The technical features of the above embodiments can be arbitrarily combined, and for the sake of brevity, all possible combinations of the technical features in the above embodiments are not described, but should be considered as the scope of the present specification as long as there is no contradiction between the combinations of the technical features.

The above-mentioned embodiments only express several embodiments of the present application, and the description thereof is more specific and detailed, but not construed as limiting the scope of the invention. It should be noted that, for a person skilled in the art, several variations and modifications can be made without departing from the concept of the present application, which falls within the scope of protection of the present application. Therefore, the protection scope of the present patent shall be subject to the appended claims.

Claims

1. A method for full-text searching of unstructured data, the method comprising:

analyzing the unstructured file into semi-structured information;

2. The method of claim 1, wherein the vector result comprises vectorization unit information and vectorization key information;

3. The method according to claim 2, wherein the vectorizing the semi-structured information to obtain vectorized unit information comprises:

extracting different unit information in the semi-structured information;

and vectorizing different unit information to obtain the vectorized unit information.

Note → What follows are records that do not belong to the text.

/-! ### Words written out from the encodings (30_encoding.md R120, R122, R123, R127, R128, R131, R132, R135) -/

theorem test_decode_init : decode Cfg.referenceColor .request [0x01, 0xFF, 0xFF, 0, 0, 0, 0, 0, 0, 0, 0] = .ok (.init) := by decide
theorem test_decode_setWindow : decode Cfg.referenceColor .request [0x02, 0x01, 0x00, 0x00, 0x02, 0x01, 0x3F, 0x00, 0xEF, 0xFF, 0xFF] = .ok (.setWindow 256 2 319 239) := by decide
theorem test_decode_writeWord : decode Cfg.referenceColor .request [0x03, 0x12, 0x34, 0xFF, 0xFF, 0, 0, 0, 0, 0, 0] = .ok (.writeWord 0x1234) := by decide
theorem test_decode_putPixel : decode Cfg.referenceColor .request [0x04, 0x00, 0xEF, 0x00, 0x86, 0x12, 0x34, 0, 0, 0, 0] = .ok (.putPixel 239 134 0x1234) := by decide
theorem test_decode_fillRect : decode Cfg.referenceColor .request [0x05, 0x00, 0x01, 0x00, 0x02, 0x00, 0x03, 0x00, 0x04, 0xF8, 0x00] = .ok (.fillRect 1 2 3 4 0xF800) := by decide
theorem test_decode_monoSetPixel : decode Cfg.referenceMono .request [0x10, 0x00, 0x03, 0x00, 0x09, 0x00, 0x03, 0, 0, 0, 0] = .ok (.monoSetPixel 3 9 1) := by decide
theorem test_decode_monoGetPixel : decode Cfg.referenceMono .request [0x11, 0x00, 0x00, 0x00, 0x07, 0, 0, 0, 0, 0, 0] = .ok (.monoGetPixel 0 7) := by decide
theorem test_decode_monoClear : decode Cfg.referenceMono .request [0x12, 0, 0, 0, 0, 0, 0, 0, 0, 0, 0] = .ok (.monoClear) := by decide
theorem test_decode_monoFlush : decode Cfg.referenceMono .request [0x13, 0, 0, 0, 0, 0, 0, 0, 0, 0, 0] = .ok (.monoFlush) := by decide
theorem test_decode_lockBuffer : decode Cfg.referenceMono .request [0x20, 0, 0, 0, 0, 0, 0, 0, 0, 0, 0] = .ok (.lockBuffer) := by decide
theorem test_decode_unlockBuffer : decode Cfg.referenceMono .request [0x21, 0, 0, 0, 0, 0, 0, 0, 0, 0, 0] = .ok (.unlockBuffer) := by decide
theorem test_decode_reserved : decode Cfg.referenceColor .request [0x22, 0, 0, 0, 0, 0, 0, 0, 0, 0, 0] = .ok (.reserved 0x22) := by decide
theorem test_decode_caset : decode Cfg.referenceColor .wire [0x2A, 0x01, 0x00, 0x01, 0x3F] = .ok (.caset 256 319) := by decide
theorem test_decode_raset : decode Cfg.referenceColor .wire [0x2B, 0x00, 0x14, 0x00, 0x15] = .ok (.raset 20 21) := by decide
theorem test_decode_ramwr : decode Cfg.referenceColor .wire [0x2C] = .ok (.ramwr) := by decide
theorem test_decode_dispon : decode Cfg.referenceMono .wire [0xAF] = .ok (.dispon) := by decide
theorem test_decode_pagePreamble : decode Cfg.referenceMono .wire [0xB7, 0x00, 0x10] = .ok (.pagePreamble 7) := by decide
theorem test_decode_tableEntry : decode Cfg.referenceColor .romEntry [0xC5, 0x02, 0x12, 0x34, 0x00, 0x0A, 0x05, 0xDC] = .ok (.tableEntry ⟨0xC5, [0x12, 0x34], 10, 1500⟩) := by decide
theorem test_decode_tableImage : decode Cfg.referenceColor .romImage [0x00, 0x02, 0x01, 0x00, 0x00, 0x96, 0x00, 0x00, 0x3A, 0x01, 0x55, 0x00, 0x0A, 0x00, 0x00] = .ok (.tableImage [⟨0x01, [], 150, 0⟩, ⟨0x3A, [0x55], 10, 0⟩]) := by decide

theorem test_decode_short_request : decode Cfg.referenceColor .request [0x01] = .error .notElevenBytes := by decide
theorem test_decode_unknown_command : decode Cfg.referenceColor .wire [0x2D] = .error .noSuchCommand := by decide
theorem test_decode_caset_short : decode Cfg.referenceColor .wire [0x2A, 0, 0, 0] = .error .wrongParameterCount := by decide
theorem test_decode_image_cut : decode Cfg.referenceColor .romImage [0x00, 0x01, 0x3A, 0x01, 0x55, 0, 0, 0] =
    .error .recordTruncated := by decide
theorem test_decode_image_over : decode Cfg.referenceColor .romImage [0x00, 0x00, 0x01] = .error .trailingBytes := by decide
theorem test_table_word_put_pixel : decodeTableWord 88 0x0000000034128600EF0004 = some (.putPixel 239 134 0x1234) := by decide
theorem test_table_word_caset : decodeTableWord 8 0x2A = some (.caset 0 0) := by decide
theorem test_table_word_wire : decodeTableWord 40 0xEF0000002B = some (.raset 0 239) ∧ decodeTableWord 8 0x2B = some (.raset 0 0) ∧
    decodeTableWord 8 0x2C = some .ramwr ∧ decodeTableWord 8 0x29 = some .dispon := by decide
theorem test_fetch_unlock : step (State.reset.withFetchWord 8 0x21) =
    .next { State.reset with
      latch := some ⟨0x21, 0, 0, 0, 0, 0⟩
      lastResult := .illegalRequest
      repliesRev := [.response .illegalRequest 0] } := rfl

/-- 30_encoding.md R120: the 11 bytes of LOCK_BUFFER run as its record does, the latch written (log 8). -/
theorem test_request_bytes : step { ready Cfg.referenceMono [] with inbox := [.sequence .request [0x20, 0, 0, 0, 0, 0, 0, 0, 0, 0, 0]] } =
    .next { ready Cfg.referenceMono [] with
      latch := some ⟨0x20, 0, 0, 0, 0, 0⟩
      lock := true
      repliesRev := [.response .ok 0] } := rfl

/-! ### Single steps (95_test_vectors.md; the vector is named) -/

/-- V12: the failing byte is the parameter 0x55. -/
theorem test_init_fails : (run .init (fresh cfgV12 (failAt 2))).trace =
    [.rst false, .delay 10000, .rst true, .delay 10000, .dc .cmd, .csAssert, .byte 0x01, .csDeassert, .delay 150000,
     .dc .cmd, .csAssert, .byte 0x3A, .csDeassert, .dc .data, .csAssert, .fail 0x55, .csDeassert] ∧
    (run .init (fresh cfgV12 (failAt 2))).failStep = 1 ∧ (run .init (fresh cfgV12 (failAt 2))).status = 0xA0 := by decide +kernel
/-- V3 and V19: the buffer is zeroed on success, the lock stays set. -/
theorem test_init_mono : (run .init { ready Cfg.referenceMono (oks 2) with lock := true, buf := [(5, 0xFF)] }).trace =
    [.i2cStart, .byte 0x00, .byte 0xAF, .i2cStop] ∧
    (run .init { ready Cfg.referenceMono (oks 2) with lock := true, buf := [(5, 0xFF)] }).buf = [] ∧
    (run .init { ready Cfg.referenceMono (oks 2) with lock := true, buf := [(5, 0xFF)] }).status = 0x05 := by decide +kernel
/-- V18: a request inside a running INIT gets BusyError and changes nothing. -/
theorem test_init_busy_rejection :
    (run .init { fresh cfgV12 (oks 4) with arrivals := [[], [], [], [], [], [], [], [], [.request ⟨4, 0, 0, 0, 0, 0⟩]] }).replies =
      [.response .busyError 0, .response .ok 0] := by decide +kernel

4. The method according to claim 3, wherein the performing vectorization processing according to different unit information to obtain the vectorized unit information comprises:

5. The method according to any one of claims 2-4, further comprising:

receiving a full-text search instruction, wherein the full-text search instruction comprises key information of full-text search;

responding to the full text search instruction.

6. The method of claim 1, wherein the recalling from the vectorized result to determine a target full-text search result comprises:

7. The method of claim 6, wherein said ranking said initial full-text search results and determining target full-text search results comprises:

8. The method of claim 5, further comprising: and storing the vectorization unit information to a full-text search engine.

9. An unstructured data full text search system, the system comprising:

10. A computer device comprising a memory and a processor, the memory storing a computer program, characterized in that the processor, when executing the computer program, implements the steps of the method of any of claims 1 to 8.